Dark Pools Under Scrutiny from Securities Regulators

The U.K. Financial Conduct Authority (FCA) is going to shine the light on dark pools, according to the USA Today. The FCA will begin investigating dark pool conflicts of interest as one of its priorities over the next year, according to an announcement of its 2015-2016 priorities. This story was also covered by Bloomberg.

Dark pools seem to increasingly be the target of examinations by securities regulators and are ripe for whistleblower tips. Last summer, SEC Chair Mary Jo White expressed concern about the lack of transparency in dark pools in a speech. At that time, White said the SEC would work with the Financial Industry Regulatory Authority (FINRA) to expand disclosures by dark pools and consider requiring brokers to disclose routing decisions of large orders for institutional clients.

The SEC has also issued several fines against dark pool operators over the last year.

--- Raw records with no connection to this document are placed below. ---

-- ==== Sys2Proof/Laws/PerInstr.lean ====
section
/-! SUPPORT. The family Framing: a well-formed command's bytes are a body without a terminator, then the
terminator (30_encoding.md R80). One lemma for each constructor of Instr. -/

namespace Sys2Proof.Laws.Framing

open Sys2Proof

/-- The bytes of a well-formed command end at its first terminator; the other rows are no command. -/
def Statement (i : Instr) : Prop :=
  i.wellFormed = true → i.isCommand = true → ∃ body, encode i = body ++ [chBang] ∧ chBang ∉ body

theorem bang_ne_of_legal {a : Byte} (h : legalAddressByte a = true) : chBang ≠ a := by
  rintro rfl; revert h; decide

theorem bang_ne_digitByte (n : Nat) : chBang ≠ digitByte n :=
  fun h => ne_bang_of_isDigit (isDigit_digitByte n) h.symm

theorem bang_not_mem_of_all {e : Bytes} (h : e.all (· != chBang) = true) : chBang ∉ e := by
  intro hm
  have := List.all_eq_true.1 h _ hm
  simp at this

theorem bang_not_mem_digits {e : Bytes} (h : e.all isDigit = true) : chBang ∉ e :=
  fun hm => ne_bang_of_isDigit (List.all_eq_true.1 h _ hm) rfl

/-- A list of bytes that all differ from the terminator does not hold it. -/
theorem bang_not_mem_cons {b : Byte} {bs : Bytes} (h : chBang ≠ b) (hs : chBang ∉ bs) : chBang ∉ b :: bs := by
  simp [h, hs]

/-- An address byte followed by bytes without a terminator. -/
theorem bang_not_mem_command {a : Byte} {bs : Bytes} (h : legalAddressByte a = true) (hs : chBang ∉ bs) :
    chBang ∉ a :: bs :=
  bang_not_mem_cons (bang_ne_of_legal h) hs

/-- The last digit of a form. -/
theorem bang_not_mem_digit (n : Nat) : chBang ∉ [digitByte n] :=
  bang_not_mem_cons (bang_ne_digitByte n) List.not_mem_nil

theorem ack (a : Byte) : Statement (.ack a) :=
  fun h _ => ⟨[a], rfl, bang_not_mem_command (Bool.and_eq_true_iff.1 h).1 (by decide)⟩

theorem wildcardQuery : Statement .wildcardQuery :=
  fun _ _ => ⟨[chWild], rfl, by decide⟩

theorem identify (a : Byte) : Statement (.identify a) :=
  fun h _ => ⟨[a, chI], rfl, bang_not_mem_command h (by decide)⟩

theorem metadata (a : Byte) (ext : Bytes) : Statement (.metadata a ext) :=
  fun h _ => by
    simp only [Instr.wellFormed, legalPayload, Bool.and_eq_true] at h
    exact ⟨a :: chI :: chX :: ext, rfl,
      bang_not_mem_command h.1.1 (bang_not_mem_cons (by decide) (bang_not_mem_cons (by decide) (bang_not_mem_of_all h.1.2.1)))⟩

theorem changeAddress (a b : Byte) : Statement (.changeAddress a b) :=
  fun h _ => by
    simp only [Instr.wellFormed, Bool.and_eq_true] at h
    exact ⟨[a, chA, b], rfl, bang_not_mem_command h.1 (bang_not_mem_cons (by decide)
      (bang_not_mem_cons (ne_bang_of_isAlnum h.2).symm List.not_mem_nil))⟩

theorem measure (a : Byte) : Statement (.measure a) :=
  fun h _ => ⟨[a, chM], rfl, bang_not_mem_command h (by decide)⟩

theorem measureIdx (a : Byte) (d : Fin 10) : Statement (.measureIdx a d) :=
  fun h _ => ⟨[a, chM, digitByte d.val], rfl,
    bang_not_mem_command (Bool.and_eq_true_iff.1 h).1 (bang_not_mem_cons (by decide) (bang_not_mem_digit d.val))⟩

theorem measureCrc (a : Byte) : Statement (.measureCrc a) :=
  fun h _ => ⟨[a, chM, chC], rfl, bang_not_mem_command h (by decide)⟩

theorem concurrent (a : Byte) : Statement (.concurrent a) :=
  fun h _ => ⟨[a, chC], rfl, bang_not_mem_command h (by decide)⟩

theorem concurrentIdx (a : Byte) (d : Fin 10) : Statement (.concurrentIdx a d) :=
  fun h _ => ⟨[a, chC, digitByte d.val], rfl,
    bang_not_mem_command (Bool.and_eq_true_iff.1 h).1 (bang_not_mem_cons (by decide) (bang_not_mem_digit d.val))⟩

theorem verify (a : Byte) : Statement (.verify a) :=
  fun h _ => ⟨[a, chV], rfl, bang_not_mem_command h (by decide)⟩

theorem data (a : Byte) (d : Fin 10) : Statement (.data a d) :=
  fun h _ => ⟨[a, chD, digitByte d.val], rfl,
    bang_not_mem_command h (bang_not_mem_cons (by decide) (bang_not_mem_digit d.val))⟩

theorem byteData (a : Byte) (d : Fin 10) : Statement (.byteData a d) :=
  fun h _ => ⟨[a, chD, chB, digitByte d.val], rfl,
    bang_not_mem_command h (bang_not_mem_cons (by decide) (bang_not_mem_cons (by decide) (bang_not_mem_digit d.val)))⟩

theorem continuous (a : Byte) (d : Fin 10) : Statement (.continuous a d) :=
  fun h _ => ⟨[a, chR, digitByte d.val], rfl,
    bang_not_mem_command h (bang_not_mem_cons (by decide) (bang_not_mem_digit d.val))⟩

theorem highVolumeA (a : Byte) : Statement (.highVolumeA a) :=
  fun h _ => ⟨[a, chH, chA], rfl, bang_not_mem_command h (by decide)⟩

theorem highVolumeB (a : Byte) : Statement (.highVolumeB a) :=
  fun h _ => ⟨[a, chH, chB], rfl, bang_not_mem_command h (by decide)⟩

theorem extM (a : Byte) (ext : Bytes) : Statement (.extM a ext) :=
  fun h _ => by
    simp only [Instr.wellFormed, Bool.and_eq_true] at h
    exact ⟨a :: chX :: chM :: ext, rfl,
      bang_not_mem_command h.1.1 (bang_not_mem_cons (by decide) (bang_not_mem_cons (by decide) (bang_not_mem_digits h.1.2)))⟩

theorem extU (a : Byte) (ext : Bytes) : Statement (.extU a ext) :=
  fun h _ => by
    simp only [Instr.wellFormed, legalPayload, Bool.and_eq_true] at h
    exact ⟨a :: chX :: chU :: ext, rfl,
      bang_not_mem_command h.1 (bang_not_mem_cons (by decide) (bang_not_mem_cons (by decide) (bang_not_mem_of_all h.2.1)))⟩

theorem passEnter (a : Byte) : Statement (.passEnter a) :=
  fun h _ => ⟨[a, chX, chP, chA, chS], rfl, bang_not_mem_command h (by decide)⟩

theorem exitToken : Statement .exitToken :=
  fun _ h => by cases h

theorem unknown (text : Bytes) (ovf : Bool) : Statement (.unknown text ovf) :=
  fun h _ => by
    simp only [Instr.wellFormed, Bool.and_eq_true] at h
    refine ⟨text ++ (if ovf then [0x00#8] else []), rfl, ?_⟩
    have := bang_not_mem_of_all h.1
    cases ovf
    · simpa using this
    · rw [if_pos rfl, List.mem_append, not_or]
      exact ⟨this, by decide⟩

theorem onEdge (ts : Timestamp) (lvl : Level) : Statement (.onEdge ts lvl) :=
  fun _ h => by cases h

theorem breakDetected : Statement .breakDetected :=
  fun _ h => by cases h

theorem markDetected : Statement .markDetected :=
  fun _ h => by cases h

theorem resetDetectionFlags : Statement .resetDetectionFlags :=
  fun _ h => by cases h

end Sys2Proof.Laws.Framing
end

Last summer, the SEC fined Liquidnet $2 million for allowing a separate business unit to improperly use the confidential information from its products for marketing purposes. In January, they also fined UBS $14.5 million for accepting trade orders at its dark pool in increments under a penny.

New York State has launched its own investigation into the operations of dark pools run by at least a half dozen investment banks. Goldman Sachs, Morgan Stanley, Credit Suisse, Deutsche Bank and UBS are some of the names that were mentioned in a Wall Street Journal article last year.

New York Attorney General Eric Schneiderman also filed a lawsuit against Barclays for misleading investors and violating the Martin Act last year. The lawsuit claims that Barclays made various material misrepresentations to its customers regarding order flow and the operation of its dark pool. It survived a motion to dismiss in February of this year.

With at least three government agencies around the world looking at practices in this industry, it could be safe to say that it is right up there with high frequency trading as a potential source of future enforcement actions by regulators.

For those that aren’t familiar with them, a dark pool is an off-exchange forum for anonymous transactions in securities. They have been used across various securities, including stocks, the foreign exchange market and fixed income bonds. Dark pools started in the late 1980s in order to provide a place to transact larger orders in securities without the pricing impact of posting on a public exchange. Activity in these forums was still a small percentage of trades as late as 2005, when they accounted for less than 5 percent of total trading. However, estimates put the number as high as 12 percent in 2012. Subsequently, there has been more and more interest in executing trades off the public exchanges. In 2014, approximately 40 percent of US stock trades did not happen on a public exchange.